● **Data for this exercise**:
************
/-- Settles O8: what acceptance latches of the word's fields is the word's command. -/
theorem fetchWordRunsInTheNextStep : Obligations.FetchWordRunsInTheNextStep := by
  unfold Obligations.FetchWordRunsInTheNextStep
  intro s nbits w i hdecode
  obtain ⟨-, -, htable⟩ := (decode_eq_command_iff _ i).mp hdecode
  have hplaced : s.withFetchWord nbits w =
      { accept i.op (tableField (tableWord nbits w)) s with inputs := .finish :: s.inputs } := by
    simp only [State.withFetchWord, hdecode]
  rw [hplaced, step_cons _ _ s.inputs rfl]
  exact (datapathTurn_run (accept i.op _ s) i.op _ rfl).trans (by rw [htable])

/-! ### WAITDONE -/

/-- Another schedule, and another list of what the host has received: what a WAITDONE changes (log 21). -/
def State.withSchedule (s : State) (es : List Event) (as : List Word) : State := { s with inputs := es, answers := as }

/-- A legal command neither reads nor writes the schedule and what the host has received. -/
theorem exec_withSchedule {i : Instr} (hi : i.wf = true) (es : List Event) (as : List Word) (h : exec i s = .next t) :
    exec i (s.withSchedule es as) = .next (t.withSchedule es as) := by
  cases i with
  | granule =>
    have hpasses : granulePasses (s.withSchedule es as) = granulePasses s :=
      granulePasses_congr ⟨rfl, rfl, rfl, rfl, rfl, rfl, rfl, rfl, rfl, rfl, rfl, rfl, rfl⟩ rfl rfl rfl
    obtain ⟨hlen, rfl⟩ | ⟨hlen, hend, hcur, rfl⟩ := exec_granule_next s t h
    · exact exec_granule_zero _ hlen
    · rw [exec_granule_of_range (s.withSchedule es as) hlen hend, hpasses, retire_of_le _ hcur]
      simp only [granuleResult, hpasses, writeBack_eq]
      rfl
  | sym n =>
    obtain ⟨hcur, rfl⟩ := exec_sym_next s t n hi h
    rw [exec_sym_of_range _ n hi]
    refine (retire_of_le _ hcur).trans ?_
    simp only [writeBack_eq]
    rfl
  | walk n =>
    obtain ⟨hcur, rfl⟩ := exec_walk_next s t n hi h
    rw [exec_walk_of_range _ n hi]
    refine (retire_of_le _ hcur).trans ?_
    simp only [writeBack_eq]
    rfl
  | desc n =>
    obtain rfl := exec_desc_next hi h
    exact exec_desc_of_range _ n hi

/-- A read of STATUS answers its word, busy or not (70_reset_and_hazards.md R243). -/
theorem hostRead_status (s : State) : hostRead Reg.status.offset s = answer (statusWord s) s := by
  simp [hostRead, Reg.ofOffset_offset, Reg.isResult, readReg]

/-- With WAITDONE next and DONE = 1 the loop is over after this read. -/
theorem step_waitDone_of_done {rest : List Event} (h : s.inputs = .waitDone :: rest) (hdone : s.status.done = true) :
    step s = .next (s.withSchedule rest (statusWord s :: s.answers)) := by
  rw [step_cons s _ rest h, deliver, waitDone, hostRead_status, if_pos hdone]
  rfl

/-- With WAITDONE next and DONE = 0 the datapath has a turn and the loop goes round. -/
theorem step_waitDone_of_not_done {rest : List Event} (h : s.inputs = .waitDone :: rest) (hdone : s.status.done = false) :
    step s = .next (s.withSchedule (.finish :: .waitDone :: rest) (statusWord s :: s.answers)) := by
  rw [step_cons s _ rest h, deliver, waitDone, hostRead_status, if_neg (by simp [hdone])]
  rfl

/-- With the completion next, the running command's turn takes it off the schedule. -/
theorem step_finish_withSchedule {op : Op} {n : BitVec 6} (hphase : s.phase = .run op n)
    (hwf : (op.withTable n).wf = true) (es : List Event) (as : List Word)
    (h : exec (op.withTable n) s = .next t) : step (s.withSchedule (.finish :: es) as) = .next (t.withSchedule es as) := by
  have htaken : { s.withSchedule (.finish :: es) as with inputs := es } = s.withSchedule es as := rfl
  rw [step_cons _ _ es rfl, htaken, deliver, datapathTurn_run (s.withSchedule es as) op n hphase]
  exact exec_withSchedule hwf es as h

theorem core_run_succ {k : Nat} (h : step s = .next t) : core.run (k + 1) s = core.run k t := by
  have hcore : core.step s = .next t := h
  simp only [Host.Core.run, hcore]

/-- Settles O60: a read that finds DONE = 0, the command's turn, and a read that finds DONE = 1. -/
theorem waitDoneEndsWhenTheCommandCompletes : Obligations.WaitDoneEndsWhenTheCommandCompletes := by
  unfold Obligations.WaitDoneEndsWhenTheCommandCompletes
  intro s u op n rest hs hphase hinputs hexec
  have hwf := hs.runningLegal op n hphase
  have hnotDone := hs.runningNotDone (by simp [State.busy, hphase])
  obtain ⟨r, rfl⟩ := exec_next_complete hwf hexec
  have hread := step_waitDone_of_not_done hinputs hnotDone
  have hturn := step_finish_withSchedule hphase hwf (.waitDone :: rest) (statusWord s :: s.answers) hexec
  have hend := step_waitDone_of_done (s := (complete r).withSchedule (.waitDone :: rest) (statusWord s :: s.answers)) rfl rfl
  have hrun := (core_run_succ (k := 2) hread).trans ((core_run_succ (k := 1) hturn).trans (core_run_succ (k := 0) hend))
  exact ⟨_, hrun, rfl, rfl, rfl, rfl, rfl, rfl, rfl, rfl, rfl, rfl, rfl, rfl, rfl, rfl⟩

end Sys2Proof.Machine
end

section
/-! PROOF. The catalog and DESC (40_catalog.md R101 to R105, R107): the rows of R101, the descriptors they give whatever the
parameters are, the next state of a DESC, and what an empty table decodes to. -/

namespace Sys2Proof.Machine

variable (p : Params) {t : Nat}

/-! ### The rows of R101 -/

theorem catalogRows_empty (h : t = 0 ∨ t = 4 ∨ t = 14) : catalogRows.getD t .empty = .empty := by
  rcases h with rfl | rfl | rfl <;> rfl

theorem catalogRows_t16 (hlo : 16 ≤ t) (hhi : t ≤ 23) : catalogRows.getD t .empty = ⟨some .t16, some 511, none⟩ := by
  interval_cases t <;> rfl

theorem catalogRows_t24 (hlo : 24 ≤ t) (hhi : t ≤ 31) :
    ∃ n, catalogRows.getD t .empty = ⟨some .t24, some 512, some n⟩ := by
  interval_cases t <;> exact ⟨_, rfl⟩

/-! ### The descriptors they give -/

/-- A row's stated cells are the descriptor's, and the parameters fill in the others. -/
theorem catalog_of_row {row : CatalogRow} (h : catalogRows.getD t .empty = row) :
    catalog p t = ⟨row.tree, row.treeLength.getD (p.descTreeLen[t]?.getD 0), row.linBits.getD (p.descLinBits[t]?.getD 0)⟩ := by
  rw [catalog, h]

/-- The indices 0, 4 and 14 have no tree and no cells, whatever the parameters are (R104). -/
theorem catalog_empty (h : t = 0 ∨ t = 4 ∨ t = 14) : (catalog p t).tree = none ∧ (catalog p t).treeLength.val = 0 := by
  rw [catalog_of_row p (catalogRows_empty h)]
  exact ⟨rfl, rfl⟩

/-- The indices 16 to 23 share T16 (R102). -/
theorem catalog_t16 (hlo : 16 ≤ t) (hhi : t ≤ 23) :
    (catalog p t).tree = some .t16 ∧ (catalog p t).treeLength.val = 511 := by
  rw [catalog_of_row p (catalogRows_t16 hlo hhi)]
  exact ⟨rfl, rfl⟩

/-- The indices 24 to 31 share T24 (R102). -/
theorem catalog_t24 (hlo : 24 ≤ t) (hhi : t ≤ 31) :
    (catalog p t).tree = some .t24 ∧ (catalog p t).treeLength.val = 512 := by
  obtain ⟨n, hrow⟩ := catalogRows_t24 hlo hhi
  rw [catalog_of_row p hrow]
  exact ⟨rfl, rfl⟩

/-- Settles O23: the cells are those of the rows, and no linBits is above the 13 that its field can hold. -/
theorem catalogHoldsTheStatedCells : Obligations.CatalogHoldsTheStatedCells := by
  unfold Obligations.CatalogHoldsTheStatedCells
  refine fun p => ⟨fun t => catalog_empty p, fun t => catalog_t16 p, fun t => catalog_t24 p, rfl, rfl, rfl, ?_,
    fun t => linBits_le (catalog p t)⟩
  rintro t (rfl | rfl) <;> exact ⟨rfl, rfl⟩

/-! ### DESC -/

theorem isQuad_iff : isQuad t = true ↔ 31 < t :=
  decide_eq_true_iff

/-- A word whose OP is an operation's and whose TABLE does not suit that operation is rejected by name (30_encoding.md R84). -/
theorem decode_of_not_wf {w : Word} {o : Op} (hop : opField w = o.code) (hwf : (o.withTable (tableField w)).wf = false) :
    decode w = .illegal (.tableAbove33 o.code (tableField w)) := by
  rw [decode, hop, decodeFields_code, if_neg (Bool.eq_false_iff.mp hwf)]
************
● **Work to complete**: Copy every line of the records above, starting with the first, up to and including the line containing "obtain ⟨-, -, htable⟩".

● **Written response**:
/-- Settles O8: what acceptance latches of the word's fields is the word's command. -/
theorem fetchWordRunsInTheNextStep : Obligations.FetchWordRunsInTheNextStep := by
  unfold Obligations.FetchWordRunsInTheNextStep
  intro s nbits w i hdecode
  obtain ⟨-, -, htable⟩ := (decode_eq_command_iff _ i).mp hdecode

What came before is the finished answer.